Brief: Output, word for word, the lines of this listing that fall between the line with "Nat → Option α" and the line with "if k < i then (k, a) :: (i, b) :: rest", counting both of those lines, and no others.

Data excerpts:
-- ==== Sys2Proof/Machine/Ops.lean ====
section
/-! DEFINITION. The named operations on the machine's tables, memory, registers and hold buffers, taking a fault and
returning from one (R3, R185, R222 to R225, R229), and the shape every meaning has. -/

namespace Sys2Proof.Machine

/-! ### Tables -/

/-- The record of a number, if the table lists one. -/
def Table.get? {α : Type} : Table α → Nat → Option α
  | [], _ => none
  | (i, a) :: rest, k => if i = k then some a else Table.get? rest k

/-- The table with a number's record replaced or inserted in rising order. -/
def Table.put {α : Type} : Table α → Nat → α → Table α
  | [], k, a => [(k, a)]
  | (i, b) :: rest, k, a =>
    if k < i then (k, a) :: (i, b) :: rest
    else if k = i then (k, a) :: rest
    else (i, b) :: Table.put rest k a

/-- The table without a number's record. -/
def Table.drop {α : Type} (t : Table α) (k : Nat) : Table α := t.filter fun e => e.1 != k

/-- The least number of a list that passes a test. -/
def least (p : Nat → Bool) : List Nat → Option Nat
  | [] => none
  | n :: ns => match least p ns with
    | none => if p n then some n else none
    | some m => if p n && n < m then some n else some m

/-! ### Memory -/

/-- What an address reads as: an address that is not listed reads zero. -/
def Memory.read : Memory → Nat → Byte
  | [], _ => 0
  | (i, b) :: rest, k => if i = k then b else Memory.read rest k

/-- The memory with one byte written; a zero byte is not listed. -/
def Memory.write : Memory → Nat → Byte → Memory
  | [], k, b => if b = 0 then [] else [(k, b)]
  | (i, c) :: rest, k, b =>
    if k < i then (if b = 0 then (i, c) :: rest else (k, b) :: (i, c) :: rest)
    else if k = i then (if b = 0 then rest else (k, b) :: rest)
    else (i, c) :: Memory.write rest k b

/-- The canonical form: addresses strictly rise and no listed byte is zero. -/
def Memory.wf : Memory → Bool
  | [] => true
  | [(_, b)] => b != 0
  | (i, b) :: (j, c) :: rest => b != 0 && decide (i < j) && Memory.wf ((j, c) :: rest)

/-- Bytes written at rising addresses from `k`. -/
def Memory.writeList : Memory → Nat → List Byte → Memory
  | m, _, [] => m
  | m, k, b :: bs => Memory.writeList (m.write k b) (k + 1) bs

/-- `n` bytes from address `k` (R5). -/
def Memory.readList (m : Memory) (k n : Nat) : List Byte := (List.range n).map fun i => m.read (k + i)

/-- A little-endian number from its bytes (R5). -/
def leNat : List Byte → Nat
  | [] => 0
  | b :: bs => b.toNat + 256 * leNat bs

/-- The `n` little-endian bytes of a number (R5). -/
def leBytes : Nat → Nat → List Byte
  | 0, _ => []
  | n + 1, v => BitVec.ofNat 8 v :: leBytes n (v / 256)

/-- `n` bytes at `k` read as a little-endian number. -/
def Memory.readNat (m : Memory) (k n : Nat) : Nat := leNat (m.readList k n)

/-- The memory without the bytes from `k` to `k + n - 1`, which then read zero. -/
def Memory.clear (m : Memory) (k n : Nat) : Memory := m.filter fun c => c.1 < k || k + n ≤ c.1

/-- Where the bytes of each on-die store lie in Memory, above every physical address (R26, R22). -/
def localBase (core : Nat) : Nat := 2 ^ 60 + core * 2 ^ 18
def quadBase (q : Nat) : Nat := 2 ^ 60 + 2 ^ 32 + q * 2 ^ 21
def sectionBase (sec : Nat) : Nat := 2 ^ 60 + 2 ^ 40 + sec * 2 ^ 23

Task output:
def Table.get? {α : Type} : Table α → Nat → Option α
  | [], _ => none
  | (i, a) :: rest, k => if i = k then some a else Table.get? rest k

/-- The table with a number's record replaced or inserted in rising order. -/
def Table.put {α : Type} : Table α → Nat → α → Table α
  | [], k, a => [(k, a)]
  | (i, b) :: rest, k, a =>
    if k < i then (k, a) :: (i, b) :: rest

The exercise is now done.